II {¶ 29} Citizens maintains, in its Second Assignment of Error, the trial court erred when it determined appellee was entitled to coverage under the excess/umbrella policy it issued to Dover Hospitality, Inc. d.b.a. the Knights Inn Dover. We agree.

{¶ 30} We conclude appellee is not entitled to coverage under Citizens' excess/umbrella policy pursuant to Section III B of said policy. This provision provides as follows:

"III. APPLICABLE TO COVERAGE B ONLY

"This policy does not apply to:

"* * *

"B. AUTOS

"Any liability or expense arising out of the ownership, maintenance, use or entrustment to others of any auto.
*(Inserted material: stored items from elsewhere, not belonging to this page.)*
-- ==== Sys2Proof/Machine/Encoder.lean ====
section
/-! DEFINITION. The stream encoder (44_stream_encoder.md): the run detector, the chunk selector and the pass. -/

namespace Sys2Proof.Machine

/-- Emits the open run and closes it (R173, R174). -/
def Enc.flushRun (e : Enc) : Raises Enc :=
  match e.emit (encRun e.run) with
  | .ok e' => .ok { e' with run := 0 }
  | .error err => .error err

/-- Step 1, run extension; the flush test comes after the increment (R173). -/
def Enc.extendRun (last : Bool) (e : Enc) : Raises Enc :=
  if e.run + 1 = Config.runMax ∨ last = true then Enc.flushRun { e with run := e.run + 1 }
  else .ok { e with run := e.run + 1 }

/-- Step 2, run flush before divergence (R174). -/
def Enc.closeRun (e : Enc) : Raises Enc := if e.runOpen then e.flushRun else .ok e

/-- The chunk of a pixel that misses the cache: steps 5 and 6, the cheapest that applies (R177, R178). -/
def missChunk (prev p : Pixel) : Raises (List Byte) :=
  if p.a = prev.a then
    let d := delta p prev
    if diffOk d then encDiff d
    else if lumaOk d then encLuma d
    else encRgb p
  else encRgba p

/-- Steps 3 to 7, for a pixel that differs from the previous one: a hit emits INDEX and stores nothing, a miss stores
and emits one of the other chunks; the previous pixel advances either way (R175 to R179). -/
def Enc.codePixel (H : Hash) (p : Pixel) (e : Enc) : Raises Enc :=
  let chunk := if cacheHit H e.cache p then encIndex (H p).val else missChunk e.prev p
  let cache := if cacheHit H e.cache p then e.cache else cacheStore e.cache (H p) p
  match { e with cache := cache }.emit chunk with
  | .ok e' => .ok { e' with prev := p }
  | .error err => .error err

/-- The body of `ENC_STEP(p, last)` (R172). -/
def Enc.body (H : Hash) (p : Pixel) (last : Bool) (e : Enc) : Raises Enc :=
  if p = e.prev then e.extendRun last
  else
    match e.closeRun with
    | .ok e' => e'.codePixel H p
    | .error err => .error err

/-- `ENC_STEP(p, last)`: out of sequence it is `CV_SEQUENCE`; after the pixel marked `last` the pass is `DONE`
(R172, R185, 10_state.md R28). -/
def Enc.step (H : Hash) (p : Pixel) (last : Bool) (e : Enc) : Raises Enc :=
  if e.status = .busy then
    match e.body H p last with
    | .ok e' => .ok (if last then { e' with status := .done } else e')
    | .error err => .error err
  else .error (.contract .sequence)

/-- One turn of a running pass: the next pixel of `PIX_IN`, marked `last` when none follows it
(20_memory.md R51, 10_state.md R26). -/
def Enc.passStep (H : Hash) (e : Enc) : Raises Enc :=
  match e.pixIn with
  | [] => .error (.contract .sequence)
  | p :: rest =>
    match e.step H p rest.isEmpty with
    | .ok e' => .ok { e' with pixIn := rest }
    | .error err => .error err

/-- The start of `ENC_PASS(P)`; with no pixel the pass is over at once (R171, 70_reset_and_hazards.md R253). -/
def encPassStart (ps : List Pixel) : Enc :=
  { encStart with status := if ps.isEmpty then .done else .busy, pixIn := ps }

/-- The steps of a pass over its first `k` pixels, the final pixel of the whole list marked `last` (R171). -/
def encSteps (H : Hash) : Nat → List Pixel → Enc → Raises Enc
  | 0, _, e => .ok e
  | _ + 1, [], e => .ok e
  | k + 1, p :: rest, e =>
    match e.step H p rest.isEmpty with
    | .ok e' => encSteps H k rest e'
    | .error err => .error err

/-- `ENC_PASS(P)` (R171). -/
def encPass (H : Hash) (ps : List Pixel) : Raises (List Byte) :=
  match encSteps H ps.length ps encStart with
  | .ok e => .ok e.outBytes
  | .error err => .error err

end Sys2Proof.Machine
end

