-- ==== Sys2Proof/Machine/Turn.lean ====
section
/-! DEFINITION. Who moves next, and what each host operation does (70_reset_and_hazards.md R255). -/

namespace Sys2Proof.Machine

/-- After a chunk's effect, the end-of-pass test of the decoder (45_stream_decoder.md R191; log entry 5). -/
def thenEndPass : Host.Outcome State Fault Refusal → Host.Outcome State Fault Refusal
  | .next s => .next { s with dec := s.dec.endPass }
  | .fault f => .fault f
  | .refused r => .refused r

/-- Fetches the decoder's next chunk and runs it (45_stream_decoder.md R192). -/
def chunkTurn (run : Instr → State → Host.Outcome State Fault Refusal) (s : State) :
    Host.Outcome State Fault Refusal :=
  match s.dec.fetch with
  | .ok i => thenEndPass (run i s)
  | .error e => s.resolveDec (.error e)

/-- One turn of the loop of `DEC_PASS` (45_stream_decoder.md R191). -/
def decoderTurn (run : Instr → State → Host.Outcome State Fault Refusal) (s : State) :
    Host.Outcome State Fault Refusal :=
  if s.dec.cnt < s.dec.n then chunkTurn run s else .next { s with dec := s.dec.endPass }

/-- A decoder START, by `DEC_PASS` or not; a pass larger than `MAX_PIXELS` is refused (93_implementation_defined.md U11). -/
def startDecoder (s : State) (n : Nat) (d : Dec) (byPass : Bool) : Host.Outcome State Fault Refusal :=
  match Config.maxPixels with
  | none => .next { s with dec := d, inDecPass := byPass }
  | some m => if m < n then .refused .moreThanMaxPixels else .next { s with dec := d, inDecPass := byPass }

/-- Performs one host operation (70_reset_and_hazards.md R255). DESIGN CHOICE: a `DEC_STEP` of a decoder that is BUSY with
`CNT = N`, as after `DEC_START(IN, 0)`, is `CV_SEQUENCE`; 45_stream_decoder.md R192 gives the precondition `CNT < N` alone and
60_exceptions.md R212 does not list the case; log entry 30. -/
def perform (run : Instr → State → Host.Outcome State Fault Refusal) (op : HostOp) (s : State) :
    Host.Outcome State Fault Refusal :=
  match op with
  | .encStart => .next { s with enc := encStart }
  | .encStep p last => s.resolveEnc (s.enc.step codecHash p last)
  | .encPass ps => .next { s with enc := encPassStart ps }
  | .encCollect => .next { s with enc := { s.enc with status := s.enc.status.collect } }
  | .decStart inp n => startDecoder s n (decStart inp n) false
  | .decStep => if s.dec.ready then chunkTurn run s else s.resolveDec (.error (.contract .sequence))
  | .decPass inp n => startDecoder s n (decStart inp n).endPass true
  | .decCollect => .next { s with dec := { s.dec with status := s.dec.status.collect } }

/-- One turn of the machine. A running `DEC_PASS` or `ENC_PASS` moves first and runs to `DONE` or `FAULT`, whatever the host
has queued (60_exceptions.md R214; log entry 19); else the oldest host operation is performed.
DESIGN CHOICE: once the queue is empty a decoder that `DEC_START` started runs on by itself, while an encoder that
`ENC_START` started waits for an `ENC_STEP`; log entry 26. The order of the two agents is log entry 1. -/
def turn (run : Instr → State → Host.Outcome State Fault Refusal) (s : State) :
    Host.Outcome State Fault Refusal :=
  if s.decoderMoves then decoderTurn run s
  else if s.enc.canMove then s.resolveEnc (s.enc.passStep codecHash)
  else
    match s.host with
    | op :: rest => perform run op { s with host := rest }
    | [] => .fault .noAgentCanMove

/-- Places a program at the decoder's `BP` as a running `DEC_PASS`, so that the next turn runs it (log entry 3). -/
def placeProgram (s : State) (bs : List Byte) : State :=
  { s with dec := s.dec.placeProgram bs, inDecPass := true }

end Sys2Proof.Machine
end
Use includes operation and loading or unloading."

{¶ 31} The Eighth District Court of Appeals recently reviewed this identical language in determining whether an insurer was required to offer UM/UIM coverage in an umbrella policy. In Collier v. Citizens Ins.Co. of Am., Cuyahoga App. No. 80852, 2002-Ohio-6499, the court concluded the insurer was not required to offer UM/UIM coverage and stated as follows:

"Inasmuch as the umbrella portion of the policy specifically excludes from coverage `any liability * * * arising out of the ownership, maintenance, use or entrustment to others of any auto[,]' Citizens Insurance was not required to offer UM/UIM coverage. UM/UIM coverage must be offered only when `automobile liability or motor vehicle liability policy of insurance insuring against loss resulting from liability imposed by law for bodily injury or death suffered by any person arising out of the ownership, maintenance, or use of a motor vehicle' is offered. R.C. 3937.18. Here, Citizens Insurance was not required, therefore, to offer automobile liability insurance in the umbrella portion of the policy." Id. at ¶ 35.
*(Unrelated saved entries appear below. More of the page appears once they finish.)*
-- ==== Sys2Proof/Tests/Slice0.lean ====
section
/-! SUPPORT. Tests. Every expected value comes from spec/95_test_vectors.md (the vector is named) or is computed by hand from
the cited rule. The second half holds, for every statement with hypotheses, a witness that meets them. -/

namespace Sys2Proof.Tests

open Sys2Proof Sys2Proof.Machine

/-! Helpers. -/

/-- The next state, if there is one. -/
def nextState : Host.Outcome State Fault Refusal → Option State
  | .next s => some s
  | .fault _ => none
  | .refused _ => none

/-- Both agents right after their START, the decoder on a stream. -/
def onStream (inp : List Byte) (n : Nat) : State := { State.reset with dec := decStart inp n }

/-- The decoder of program B (95_test_vectors.md) before its INDEX(16): previous pixel and slot 16 as there. -/
def midStream : State :=
  { State.reset with
    dec := { decStart [0x10, 0x7F, 0x9F, 0xBA, 0xC1] 9 with
      prev := ⟨131, 62, 34, 16⟩
      cache := cacheStore (Vector.replicate 64 Config.zeroPixel) 16 ⟨128, 64, 32, 16⟩ } }

/-- The host hands the encoder one pixel, with a previous pixel, a run and one stored pixel. -/
def onPixel (prev : Pixel) (run : Nat) (stored p : Pixel) (last : Bool) : State :=
  { State.reset with
    enc := { encStart with
      prev := prev
      run := run
      cache := cacheStore (Vector.replicate 64 Config.zeroPixel) (codecHash stored) stored }
    host := [.encStep p last] }

/-- What a test reads of the decoder after a step. -/
def decoderAfter (s : State) : Option (Status × Pixel × Nat × Nat × List Pixel) :=
  (nextState (step s)).map fun t => (t.dec.status, t.dec.prev, t.dec.bp, t.dec.cnt, t.dec.outPixels)

/-- What a test reads of a decoder that raised: not its output (45_stream_decoder.md R204). -/
def decoderFaultAfter (s : State) : Option (Status × Pixel × Nat × Nat) :=
  (nextState (step s)).map fun t => (t.dec.status, t.dec.prev, t.dec.bp, t.dec.cnt)

/-- What a test reads of the encoder after a step. -/
def encoderAfter (s : State) : Option (Status × Pixel × Nat × List Byte) :=
  (nextState (step s)).map fun t => (t.enc.status, t.enc.prev, t.enc.run, t.enc.outBytes)

/-- A slot of the decoder's cache after a step. -/
def slotAfter (s : State) (i : Index) : Option Pixel := (nextState (step s)).map fun t => cacheLookup t.dec.cache i

/-! Well-formedness: each check refuses an operand just outside its range (10_state.md R33). -/

theorem test_wf_accepts_bounds :
    (Instr.diff (-2) 1 (-2)).wellFormed ∧ (Instr.luma (-32) (-8) 7).wellFormed ∧
    (Instr.luma 31 7 (-8)).wellFormed ∧ (Instr.run 1).wellFormed ∧ (Instr.run 62).wellFormed ∧
    (Instr.rgb 0 0 0).wellFormed ∧ (Instr.rgba 255 255 255 255).wellFormed ∧ (Instr.index 63).wellFormed := by decide
theorem test_wf_refuses_diff_red : (Instr.diff 2 0 0).violation = some .diffRange ∧
    (Instr.diff (-3) 0 0).violation = some .diffRange := by decide
theorem test_wf_refuses_diff_green : (Instr.diff 0 2 0).violation = some .diffRange ∧
    (Instr.diff 0 (-3) 0).violation = some .diffRange := by decide
theorem test_wf_refuses_diff_blue : (Instr.diff 0 0 2).violation = some .diffRange ∧
    (Instr.diff 0 0 (-3)).violation = some .diffRange := by decide
theorem test_wf_refuses_luma_green : (Instr.luma 32 0 0).violation = some .lumaRange ∧
    (Instr.luma (-33) 0 0).violation = some .lumaRange := by decide
theorem test_wf_refuses_luma_red : (Instr.luma 0 8 0).violation = some .lumaRange ∧
    (Instr.luma 0 (-9) 0).violation = some .lumaRange := by decide
theorem test_wf_refuses_luma_blue : (Instr.luma 0 0 8).violation = some .lumaRange ∧
    (Instr.luma 0 0 (-9)).violation = some .lumaRange := by decide
theorem test_wf_refuses_run : (Instr.run 0).violation = some .runRange ∧
    (Instr.run 63).violation = some .runRange := by decide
{¶ 32} As in the Collier case, the case sub judice contains the identical language excluding coverage for autos. Accordingly, we conclude that since the excess/umbrella policy did not provide coverage for autos, Citizens was not required to offer UM/UIM coverage as required by R.C. 3937.18 and such coverage may not arise by operation of law.

{¶ 33} Citizens' Second Assignment of Error is sustained.
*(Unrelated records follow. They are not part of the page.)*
-- ==== Sys2Proof/Laws/Operands.lean ====
section
/-! SUPPORT. What the operand functions do, said once: the value they find, the location they write, the register they
step, and the fields they leave alone (42_operands.md). -/

namespace Sys2Proof.Machine

/-! ## The register step of a form -/

@[simp] theorem stepBefore_acc (o : Operand) (s : State) : (o.stepBefore s).acc = s.acc := by
  rcases o with ⟨_ | _ | _ | _, _⟩ | _ | _ <;> rfl
@[simp] theorem stepBefore_dr (o : Operand) (s : State) : (o.stepBefore s).dr = s.dr := by
  rcases o with ⟨_ | _ | _ | _, _⟩ | _ | _ <;> rfl
@[simp] theorem stepBefore_cr0 (o : Operand) (s : State) : (o.stepBefore s).cr0 = s.cr0 := by
  rcases o with ⟨_ | _ | _ | _, _⟩ | _ | _ <;> rfl
@[simp] theorem stepBefore_cr1 (o : Operand) (s : State) : (o.stepBefore s).cr1 = s.cr1 := by
  rcases o with ⟨_ | _ | _ | _, _⟩ | _ | _ <;> rfl
@[simp] theorem stepBefore_pcl (o : Operand) (s : State) : (o.stepBefore s).pcl = s.pcl := by
  rcases o with ⟨_ | _ | _ | _, _⟩ | _ | _ <;> rfl
@[simp] theorem stepBefore_spl (o : Operand) (s : State) : (o.stepBefore s).spl = s.spl := by
  rcases o with ⟨_ | _ | _ | _, _⟩ | _ | _ <;> rfl
@[simp] theorem stepBefore_cs (o : Operand) (s : State) : (o.stepBefore s).cs = s.cs := by
  rcases o with ⟨_ | _ | _ | _, _⟩ | _ | _ <;> rfl
@[simp] theorem stepBefore_ds (o : Operand) (s : State) : (o.stepBefore s).ds = s.ds := by
  rcases o with ⟨_ | _ | _ | _, _⟩ | _ | _ <;> rfl
@[simp] theorem stepBefore_ss (o : Operand) (s : State) : (o.stepBefore s).ss = s.ss := by
  rcases o with ⟨_ | _ | _ | _, _⟩ | _ | _ <;> rfl
@[simp] theorem stepBefore_flags (o : Operand) (s : State) : (o.stepBefore s).flags = s.flags := by
  rcases o with ⟨_ | _ | _ | _, _⟩ | _ | _ <;> rfl
@[simp] theorem stepBefore_run (o : Operand) (s : State) : (o.stepBefore s).run = s.run := by
  rcases o with ⟨_ | _ | _ | _, _⟩ | _ | _ <;> rfl
@[simp] theorem stepBefore_pre (o : Operand) (s : State) : (o.stepBefore s).pre = s.pre := by
  rcases o with ⟨_ | _ | _ | _, _⟩ | _ | _ <;> rfl
@[simp] theorem stepBefore_arg (o : Operand) (s : State) : (o.stepBefore s).arg = s.arg := by
  rcases o with ⟨_ | _ | _ | _, _⟩ | _ | _ <;> rfl
@[simp] theorem stepBefore_preValid (o : Operand) (s : State) : (o.stepBefore s).preValid = s.preValid := by
  rcases o with ⟨_ | _ | _ | _, _⟩ | _ | _ <;> rfl
@[simp] theorem stepBefore_argValid (o : Operand) (s : State) : (o.stepBefore s).argValid = s.argValid := by
  rcases o with ⟨_ | _ | _ | _, _⟩ | _ | _ <;> rfl
@[simp] theorem stepBefore_unrec (o : Operand) (s : State) : (o.stepBefore s).unrec = s.unrec := by
  rcases o with ⟨_ | _ | _ | _, _⟩ | _ | _ <;> rfl
@[simp] theorem stepBefore_dev (o : Operand) (s : State) : (o.stepBefore s).dev = s.dev := by
  rcases o with ⟨_ | _ | _ | _, _⟩ | _ | _ <;> rfl
@[simp] theorem stepBefore_host (o : Operand) (s : State) : (o.stepBefore s).host = s.host := by
  rcases o with ⟨_ | _ | _ | _, _⟩ | _ | _ <;> rfl
@[simp] theorem stepBefore_al (o : Operand) (s : State) : (o.stepBefore s).al = s.al := by
  rcases o with ⟨_ | _ | _ | _, _⟩ | _ | _ <;> rfl
@[simp] theorem stepBefore_dl (o : Operand) (s : State) : (o.stepBefore s).dl = s.dl := by
  rcases o with ⟨_ | _ | _ | _, _⟩ | _ | _ <;> rfl
@[simp] theorem stepBefore_mem (o : Operand) (s : State) : (o.stepBefore s).mem = s.mem := by
  rcases o with ⟨_ | _ | _ | _, _⟩ | _ | _ <;> rfl
@[simp] theorem stepBefore_memRead (o : Operand) (s : State) (x : Addr) : (o.stepBefore s).memRead x = s.memRead x := by
  rcases o with ⟨_ | _ | _ | _, _⟩ | _ | _ <;> rfl

@[simp] theorem stepAfter_acc (o : Operand) (s : State) : (o.stepAfter s).acc = s.acc := by
  rcases o with ⟨_ | _ | _ | _, _⟩ | _ | _ <;> rfl
@[simp] theorem stepAfter_dr (o : Operand) (s : State) : (o.stepAfter s).dr = s.dr := by
  rcases o with ⟨_ | _ | _ | _, _⟩ | _ | _ <;> rfl
@[simp] theorem stepAfter_cr0 (o : Operand) (s : State) : (o.stepAfter s).cr0 = s.cr0 := by
  rcases o with ⟨_ | _ | _ | _, _⟩ | _ | _ <;> rfl
@[simp] theorem stepAfter_cr1 (o : Operand) (s : State) : (o.stepAfter s).cr1 = s.cr1 := by
  rcases o with ⟨_ | _ | _ | _, _⟩ | _ | _ <;> rfl
@[simp] theorem stepAfter_pcl (o : Operand) (s : State) : (o.stepAfter s).pcl = s.pcl := by
  rcases o with ⟨_ | _ | _ | _, _⟩ | _ | _ <;> rfl
@[simp] theorem stepAfter_spl (o : Operand) (s : State) : (o.stepAfter s).spl = s.spl := by
  rcases o with ⟨_ | _ | _ | _, _⟩ | _ | _ <;> rfl
@[simp] theorem stepAfter_cs (o : Operand) (s : State) : (o.stepAfter s).cs = s.cs := by
  rcases o with ⟨_ | _ | _ | _, _⟩ | _ | _ <;> rfl
@[simp] theorem stepAfter_ds (o : Operand) (s : State) : (o.stepAfter s).ds = s.ds := by
  rcases o with ⟨_ | _ | _ | _, _⟩ | _ | _ <;> rfl
@[simp] theorem stepAfter_ss (o : Operand) (s : State) : (o.stepAfter s).ss = s.ss := by
  rcases o with ⟨_ | _ | _ | _, _⟩ | _ | _ <;> rfl
@[simp] theorem stepAfter_flags (o : Operand) (s : State) : (o.stepAfter s).flags = s.flags := by
  rcases o with ⟨_ | _ | _ | _, _⟩ | _ | _ <;> rfl
@[simp] theorem stepAfter_run (o : Operand) (s : State) : (o.stepAfter s).run = s.run := by
  rcases o with ⟨_ | _ | _ | _, _⟩ | _ | _ <;> rfl
@[simp] theorem stepAfter_pre (o : Operand) (s : State) : (o.stepAfter s).pre = s.pre := by
  rcases o with ⟨_ | _ | _ | _, _⟩ | _ | _ <;> rfl
@[simp] theorem stepAfter_arg (o : Operand) (s : State) : (o.stepAfter s).arg = s.arg := by
  rcases o with ⟨_ | _ | _ | _, _⟩ | _ | _ <;> rfl
@[simp] theorem stepAfter_preValid (o : Operand) (s : State) : (o.stepAfter s).preValid = s.preValid := by
  rcases o with ⟨_ | _ | _ | _, _⟩ | _ | _ <;> rfl
@[simp] theorem stepAfter_argValid (o : Operand) (s : State) : (o.stepAfter s).argValid = s.argValid := by
  rcases o with ⟨_ | _ | _ | _, _⟩ | _ | _ <;> rfl
@[simp] theorem stepAfter_unrec (o : Operand) (s : State) : (o.stepAfter s).unrec = s.unrec := by
  rcases o with ⟨_ | _ | _ | _, _⟩ | _ | _ <;> rfl
@[simp] theorem stepAfter_dev (o : Operand) (s : State) : (o.stepAfter s).dev = s.dev := by
  rcases o with ⟨_ | _ | _ | _, _⟩ | _ | _ <;> rfl
@[simp] theorem stepAfter_host (o : Operand) (s : State) : (o.stepAfter s).host = s.host := by
  rcases o with ⟨_ | _ | _ | _, _⟩ | _ | _ <;> rfl
@[simp] theorem stepAfter_al (o : Operand) (s : State) : (o.stepAfter s).al = s.al := by
  rcases o with ⟨_ | _ | _ | _, _⟩ | _ | _ <;> rfl
@[simp] theorem stepAfter_dl (o : Operand) (s : State) : (o.stepAfter s).dl = s.dl := by
  rcases o with ⟨_ | _ | _ | _, _⟩ | _ | _ <;> rfl
@[simp] theorem stepAfter_mem (o : Operand) (s : State) : (o.stepAfter s).mem = s.mem := by
  rcases o with ⟨_ | _ | _ | _, _⟩ | _ | _ <;> rfl
@[simp] theorem stepAfter_memRead (o : Operand) (s : State) (x : Addr) : (o.stepAfter s).memRead x = s.memRead x := by
  rcases o with ⟨_ | _ | _ | _, _⟩ | _ | _ <;> rfl

/-! ## Reading and writing a location -/

@[simp] theorem locRead_acc (l : Loc) (s : State) : (l.read s).acc = s.acc := by cases l <;> rfl
@[simp] theorem locRead_dr (l : Loc) (s : State) : (l.read s).dr = s.dr := by cases l <;> rfl
@[simp] theorem locRead_cr0 (l : Loc) (s : State) : (l.read s).cr0 = s.cr0 := by cases l <;> rfl
@[simp] theorem locRead_cr1 (l : Loc) (s : State) : (l.read s).cr1 = s.cr1 := by cases l <;> rfl
@[simp] theorem locRead_pcl (l : Loc) (s : State) : (l.read s).pcl = s.pcl := by cases l <;> rfl
@[simp] theorem locRead_spl (l : Loc) (s : State) : (l.read s).spl = s.spl := by cases l <;> rfl
@[simp] theorem locRead_cs (l : Loc) (s : State) : (l.read s).cs = s.cs := by cases l <;> rfl
@[simp] theorem locRead_ds (l : Loc) (s : State) : (l.read s).ds = s.ds := by cases l <;> rfl
@[simp] theorem locRead_ss (l : Loc) (s : State) : (l.read s).ss = s.ss := by cases l <;> rfl
@[simp] theorem locRead_flags (l : Loc) (s : State) : (l.read s).flags = s.flags := by cases l <;> rfl
@[simp] theorem locRead_run (l : Loc) (s : State) : (l.read s).run = s.run := by cases l <;> rfl
@[simp] theorem locRead_pre (l : Loc) (s : State) : (l.read s).pre = s.pre := by cases l <;> rfl
@[simp] theorem locRead_arg (l : Loc) (s : State) : (l.read s).arg = s.arg := by cases l <;> rfl
@[simp] theorem locRead_preValid (l : Loc) (s : State) : (l.read s).preValid = s.preValid := by cases l <;> rfl
@[simp] theorem locRead_argValid (l : Loc) (s : State) : (l.read s).argValid = s.argValid := by cases l <;> rfl
@[simp] theorem locRead_unrec (l : Loc) (s : State) : (l.read s).unrec = s.unrec := by cases l <;> rfl
@[simp] theorem locRead_dev (l : Loc) (s : State) : (l.read s).dev = s.dev := by cases l <;> rfl
@[simp] theorem locRead_host (l : Loc) (s : State) : (l.read s).host = s.host := by cases l <;> rfl
@[simp] theorem locRead_regs (l : Loc) (s : State) : (l.read s).regs = s.regs := by cases l <;> rfl
@[simp] theorem locRead_mem (l : Loc) (s : State) : (l.read s).mem = s.mem := by cases l <;> rfl

/-- `operand_read` leaves the value at the location in DL (R207). -/
@[simp] theorem locRead_dl (l : Loc) (s : State) : (l.read s).dl = l.value s := by cases l <;> rfl

@[simp] theorem locWrite_acc (l : Loc) (v : Word) (s : State) : (l.write v s).acc = s.acc := by cases l <;> rfl
@[simp] theorem locWrite_dr (l : Loc) (v : Word) (s : State) : (l.write v s).dr = s.dr := by cases l <;> rfl
@[simp] theorem locWrite_cr0 (l : Loc) (v : Word) (s : State) : (l.write v s).cr0 = s.cr0 := by cases l <;> rfl
@[simp] theorem locWrite_cr1 (l : Loc) (v : Word) (s : State) : (l.write v s).cr1 = s.cr1 := by cases l <;> rfl
@[simp] theorem locWrite_pcl (l : Loc) (v : Word) (s : State) : (l.write v s).pcl = s.pcl := by cases l <;> rfl
@[simp] theorem locWrite_spl (l : Loc) (v : Word) (s : State) : (l.write v s).spl = s.spl := by cases l <;> rfl
@[simp] theorem locWrite_cs (l : Loc) (v : Word) (s : State) : (l.write v s).cs = s.cs := by cases l <;> rfl
@[simp] theorem locWrite_ds (l : Loc) (v : Word) (s : State) : (l.write v s).ds = s.ds := by cases l <;> rfl
@[simp] theorem locWrite_ss (l : Loc) (v : Word) (s : State) : (l.write v s).ss = s.ss := by cases l <;> rfl
@[simp] theorem locWrite_flags (l : Loc) (v : Word) (s : State) : (l.write v s).flags = s.flags := by cases l <;> rfl
@[simp] theorem locWrite_run (l : Loc) (v : Word) (s : State) : (l.write v s).run = s.run := by cases l <;> rfl
@[simp] theorem locWrite_pre (l : Loc) (v : Word) (s : State) : (l.write v s).pre = s.pre := by cases l <;> rfl
@[simp] theorem locWrite_arg (l : Loc) (v : Word) (s : State) : (l.write v s).arg = s.arg := by cases l <;> rfl
@[simp] theorem locWrite_preValid (l : Loc) (v : Word) (s : State) : (l.write v s).preValid = s.preValid := by cases l <;> rfl
@[simp] theorem locWrite_argValid (l : Loc) (v : Word) (s : State) : (l.write v s).argValid = s.argValid := by cases l <;> rfl
@[simp] theorem locWrite_unrec (l : Loc) (v : Word) (s : State) : (l.write v s).unrec = s.unrec := by cases l <;> rfl
@[simp] theorem locWrite_dev (l : Loc) (v : Word) (s : State) : (l.write v s).dev = s.dev := by cases l <;> rfl
@[simp] theorem locWrite_host (l : Loc) (v : Word) (s : State) : (l.write v s).host = s.host := by cases l <;> rfl

/-- `operand_write` at every memory address (R207). -/
theorem locWrite_memRead (l : Loc) (v : Word) (s : State) (x : Addr) :
    (l.write v s).memRead x = if l = .mem x then v else s.memRead x := by
  cases l with
  | reg r => rfl
  | imm k => rfl
  | mem y =>
    simp only [Loc.write, stMem_eq, memRead_memWrite, Loc.mem.injEq, eq_comm (a := x)]
    rfl

/-- `operand_write` at every register (R207). -/
theorem locWrite_reg (l : Loc) (v : Word) (s : State) (q : RegNum) :
    (l.write v s).reg q = if l = .reg q then v else s.reg q := by
  cases l with
  | mem x => rfl
  | imm k => rfl
  | reg r =>
    simp only [Loc.write, stReg_eq, reg_setReg, Loc.reg.injEq, eq_comm (a := q)]
    rfl

/-- The register step after the access reads as on the registers it found. -/
theorem stepAfter_reg_congr (o : Operand) {s t : State} (h : ∀ q, t.reg q = s.reg q) (q : RegNum) :
    (o.stepAfter t).reg q = (o.stepAfter s).reg q := by
  rcases o with ⟨_ | _ | _ | _, r⟩ | _ | _ <;> simp [Operand.stepAfter, reg_setReg, h]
{¶ 34} We will not address Citizens' Third Assignment of Error as it is moot based upon our disposition of its First and Second Assignments of Error.

{¶ 35} For the foregoing reasons, the judgment of the Court of Common Pleas, Tuscarawas County, Ohio, is hereby reversed.

By: Wise, J. Edwards, J., concurs separately. Hoffman, P.J., dissents.

1 Scott-Pontzer v. Liberty Mut. Fire Ins. Co., 85 Ohio St.3d 660,1999-Ohio-292.

2 The H.B. 261 version of R.C. 3937.18 became effective on September 3, 1997.